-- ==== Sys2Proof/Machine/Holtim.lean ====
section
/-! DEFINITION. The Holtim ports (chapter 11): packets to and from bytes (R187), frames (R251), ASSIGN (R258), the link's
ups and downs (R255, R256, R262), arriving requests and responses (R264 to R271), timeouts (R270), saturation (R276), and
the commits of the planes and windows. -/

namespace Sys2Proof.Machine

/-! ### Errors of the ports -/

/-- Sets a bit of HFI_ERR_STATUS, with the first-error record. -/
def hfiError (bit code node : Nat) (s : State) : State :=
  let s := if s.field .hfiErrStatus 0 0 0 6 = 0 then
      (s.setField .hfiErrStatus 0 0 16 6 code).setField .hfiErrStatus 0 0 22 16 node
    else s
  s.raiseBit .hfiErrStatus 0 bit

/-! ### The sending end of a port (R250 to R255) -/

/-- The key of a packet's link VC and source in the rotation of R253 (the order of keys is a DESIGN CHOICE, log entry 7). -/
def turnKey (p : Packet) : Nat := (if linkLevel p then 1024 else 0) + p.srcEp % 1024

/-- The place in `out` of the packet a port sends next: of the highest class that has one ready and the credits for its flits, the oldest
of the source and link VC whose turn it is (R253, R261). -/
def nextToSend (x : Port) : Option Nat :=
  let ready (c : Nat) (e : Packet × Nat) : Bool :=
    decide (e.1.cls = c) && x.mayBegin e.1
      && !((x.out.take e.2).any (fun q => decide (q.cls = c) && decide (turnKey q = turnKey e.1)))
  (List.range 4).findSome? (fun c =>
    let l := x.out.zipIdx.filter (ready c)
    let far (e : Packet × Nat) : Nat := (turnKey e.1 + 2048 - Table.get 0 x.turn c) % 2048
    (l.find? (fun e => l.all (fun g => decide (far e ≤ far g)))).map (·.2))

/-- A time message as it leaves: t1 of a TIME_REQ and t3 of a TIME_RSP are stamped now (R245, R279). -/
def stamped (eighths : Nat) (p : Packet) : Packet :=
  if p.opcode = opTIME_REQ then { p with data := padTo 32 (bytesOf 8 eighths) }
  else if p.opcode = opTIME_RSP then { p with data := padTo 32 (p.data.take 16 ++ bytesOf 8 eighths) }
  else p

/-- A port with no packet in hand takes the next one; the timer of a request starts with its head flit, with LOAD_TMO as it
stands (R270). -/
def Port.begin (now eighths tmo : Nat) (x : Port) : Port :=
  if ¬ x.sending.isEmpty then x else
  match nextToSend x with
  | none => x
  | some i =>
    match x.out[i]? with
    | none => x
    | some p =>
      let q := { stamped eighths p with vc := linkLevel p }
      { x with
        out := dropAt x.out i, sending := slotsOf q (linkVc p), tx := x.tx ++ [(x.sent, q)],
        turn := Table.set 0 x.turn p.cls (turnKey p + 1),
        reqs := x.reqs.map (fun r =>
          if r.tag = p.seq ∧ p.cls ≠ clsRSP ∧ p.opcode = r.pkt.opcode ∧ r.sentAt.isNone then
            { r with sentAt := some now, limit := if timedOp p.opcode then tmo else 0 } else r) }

=== WORK TASK ===
Every line of the listing above that contains "stamped" is to be copied.

=== RESPONSE TO THIS EXERCISE ===
/-- A time message as it leaves: t1 of a TIME_REQ and t3 of a TIME_RSP are stamped now (R245, R279). -/
def stamped (eighths : Nat) (p : Packet) : Packet :=
      let q := { stamped eighths p with vc := linkLevel p }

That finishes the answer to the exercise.